> _What is being asked_: Copy word for word, please, the lines of the entries below running from the one containing "let t := s.setCtx" to the one containing "def State.queueHead (s", both ends included.

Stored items
-- -- --
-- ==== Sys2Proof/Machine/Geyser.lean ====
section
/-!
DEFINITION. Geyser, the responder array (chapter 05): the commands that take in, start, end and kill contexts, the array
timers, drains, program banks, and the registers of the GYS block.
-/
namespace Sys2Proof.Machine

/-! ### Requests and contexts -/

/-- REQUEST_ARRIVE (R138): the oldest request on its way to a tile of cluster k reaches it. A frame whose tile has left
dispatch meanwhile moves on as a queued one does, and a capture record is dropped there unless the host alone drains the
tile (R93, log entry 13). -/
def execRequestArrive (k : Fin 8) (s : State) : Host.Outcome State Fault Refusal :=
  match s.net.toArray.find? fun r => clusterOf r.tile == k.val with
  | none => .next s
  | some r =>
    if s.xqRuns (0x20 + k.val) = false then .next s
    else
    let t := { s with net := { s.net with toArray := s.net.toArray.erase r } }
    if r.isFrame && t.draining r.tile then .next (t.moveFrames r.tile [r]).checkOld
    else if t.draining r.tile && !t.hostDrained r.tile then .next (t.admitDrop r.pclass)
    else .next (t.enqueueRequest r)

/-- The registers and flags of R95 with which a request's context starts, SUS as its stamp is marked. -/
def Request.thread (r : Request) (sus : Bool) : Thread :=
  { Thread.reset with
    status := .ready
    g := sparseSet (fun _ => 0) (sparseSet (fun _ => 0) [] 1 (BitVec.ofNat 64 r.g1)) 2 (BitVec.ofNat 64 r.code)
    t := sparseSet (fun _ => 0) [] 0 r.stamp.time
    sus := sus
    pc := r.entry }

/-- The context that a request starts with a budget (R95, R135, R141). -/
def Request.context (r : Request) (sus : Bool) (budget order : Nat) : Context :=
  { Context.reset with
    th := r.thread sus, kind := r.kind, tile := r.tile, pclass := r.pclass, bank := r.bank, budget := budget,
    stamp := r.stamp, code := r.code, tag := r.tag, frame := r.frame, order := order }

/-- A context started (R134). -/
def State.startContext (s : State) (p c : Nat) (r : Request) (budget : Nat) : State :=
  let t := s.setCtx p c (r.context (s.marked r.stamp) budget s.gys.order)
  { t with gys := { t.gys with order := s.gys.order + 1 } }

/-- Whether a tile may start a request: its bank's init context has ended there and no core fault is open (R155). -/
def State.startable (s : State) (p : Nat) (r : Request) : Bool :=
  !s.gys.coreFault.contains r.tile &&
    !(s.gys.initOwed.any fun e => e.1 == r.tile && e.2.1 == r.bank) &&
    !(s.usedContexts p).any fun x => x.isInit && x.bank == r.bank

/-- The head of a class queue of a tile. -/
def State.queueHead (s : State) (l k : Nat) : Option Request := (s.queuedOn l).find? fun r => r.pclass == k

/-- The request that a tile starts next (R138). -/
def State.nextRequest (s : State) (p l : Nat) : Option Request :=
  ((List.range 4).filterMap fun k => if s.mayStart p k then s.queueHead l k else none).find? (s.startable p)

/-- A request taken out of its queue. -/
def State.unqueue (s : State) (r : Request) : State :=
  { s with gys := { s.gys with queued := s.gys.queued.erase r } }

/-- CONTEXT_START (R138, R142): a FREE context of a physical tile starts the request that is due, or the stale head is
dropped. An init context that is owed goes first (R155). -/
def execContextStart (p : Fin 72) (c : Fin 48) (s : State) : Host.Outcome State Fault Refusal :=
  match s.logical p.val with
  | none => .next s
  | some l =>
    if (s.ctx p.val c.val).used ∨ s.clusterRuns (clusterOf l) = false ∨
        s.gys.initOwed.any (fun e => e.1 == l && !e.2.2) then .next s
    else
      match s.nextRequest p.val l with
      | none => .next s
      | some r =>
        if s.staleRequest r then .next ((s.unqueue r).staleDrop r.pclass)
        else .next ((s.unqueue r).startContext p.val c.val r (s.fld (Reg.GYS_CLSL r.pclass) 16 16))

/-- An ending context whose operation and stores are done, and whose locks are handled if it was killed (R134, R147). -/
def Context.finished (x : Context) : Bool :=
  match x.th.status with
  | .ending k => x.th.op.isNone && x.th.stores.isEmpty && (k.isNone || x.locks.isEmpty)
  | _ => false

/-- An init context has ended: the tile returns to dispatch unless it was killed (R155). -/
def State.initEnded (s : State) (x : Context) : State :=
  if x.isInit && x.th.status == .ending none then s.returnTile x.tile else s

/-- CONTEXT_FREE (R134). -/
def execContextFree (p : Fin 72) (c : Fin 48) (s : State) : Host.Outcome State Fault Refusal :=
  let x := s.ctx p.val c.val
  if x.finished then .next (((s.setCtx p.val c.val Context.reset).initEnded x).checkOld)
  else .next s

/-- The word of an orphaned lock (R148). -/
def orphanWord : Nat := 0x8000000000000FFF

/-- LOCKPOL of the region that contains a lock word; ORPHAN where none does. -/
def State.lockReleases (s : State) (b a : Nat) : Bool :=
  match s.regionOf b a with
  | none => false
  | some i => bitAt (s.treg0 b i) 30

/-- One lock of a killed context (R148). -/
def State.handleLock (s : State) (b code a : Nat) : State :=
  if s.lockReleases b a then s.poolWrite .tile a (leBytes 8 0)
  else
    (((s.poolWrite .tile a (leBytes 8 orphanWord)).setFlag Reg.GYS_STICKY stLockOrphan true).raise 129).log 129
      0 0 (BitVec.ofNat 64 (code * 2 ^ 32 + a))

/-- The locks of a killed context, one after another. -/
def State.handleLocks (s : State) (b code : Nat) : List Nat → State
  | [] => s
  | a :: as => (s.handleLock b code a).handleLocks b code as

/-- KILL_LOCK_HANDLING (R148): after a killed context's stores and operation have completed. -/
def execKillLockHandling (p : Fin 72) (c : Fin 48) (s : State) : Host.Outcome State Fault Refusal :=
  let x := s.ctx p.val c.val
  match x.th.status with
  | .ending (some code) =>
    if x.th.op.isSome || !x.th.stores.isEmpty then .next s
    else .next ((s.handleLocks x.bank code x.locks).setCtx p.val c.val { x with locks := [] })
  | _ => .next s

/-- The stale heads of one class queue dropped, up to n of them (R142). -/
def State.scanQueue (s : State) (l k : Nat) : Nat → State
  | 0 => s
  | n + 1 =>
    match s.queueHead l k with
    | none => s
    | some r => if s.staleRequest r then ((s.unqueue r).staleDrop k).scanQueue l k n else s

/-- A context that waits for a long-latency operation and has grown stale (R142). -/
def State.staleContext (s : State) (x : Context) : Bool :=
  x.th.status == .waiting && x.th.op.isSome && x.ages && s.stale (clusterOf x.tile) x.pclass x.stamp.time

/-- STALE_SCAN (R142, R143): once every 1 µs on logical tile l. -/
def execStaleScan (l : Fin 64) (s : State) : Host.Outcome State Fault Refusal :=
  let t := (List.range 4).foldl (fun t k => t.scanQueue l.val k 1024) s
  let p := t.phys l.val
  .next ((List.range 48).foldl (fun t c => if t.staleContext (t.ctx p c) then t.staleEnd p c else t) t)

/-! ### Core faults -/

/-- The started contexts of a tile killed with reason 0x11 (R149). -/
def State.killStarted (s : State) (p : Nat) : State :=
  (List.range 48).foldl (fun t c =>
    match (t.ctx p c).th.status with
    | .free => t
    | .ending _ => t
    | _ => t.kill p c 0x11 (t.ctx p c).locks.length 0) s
-- -- --
> _Answer for this exercise_:
  let t := s.setCtx p c (r.context (s.marked r.stamp) budget s.gys.order)
  { t with gys := { t.gys with order := s.gys.order + 1 } }

/-- Whether a tile may start a request: its bank's init context has ended there and no core fault is open (R155). -/
def State.startable (s : State) (p : Nat) (r : Request) : Bool :=
  !s.gys.coreFault.contains r.tile &&
    !(s.gys.initOwed.any fun e => e.1 == r.tile && e.2.1 == r.bank) &&
    !(s.usedContexts p).any fun x => x.isInit && x.bank == r.bank

/-- The head of a class queue of a tile. -/
def State.queueHead (s : State) (l k : Nat) : Option Request := (s.queuedOn l).find? fun r => r.pclass == k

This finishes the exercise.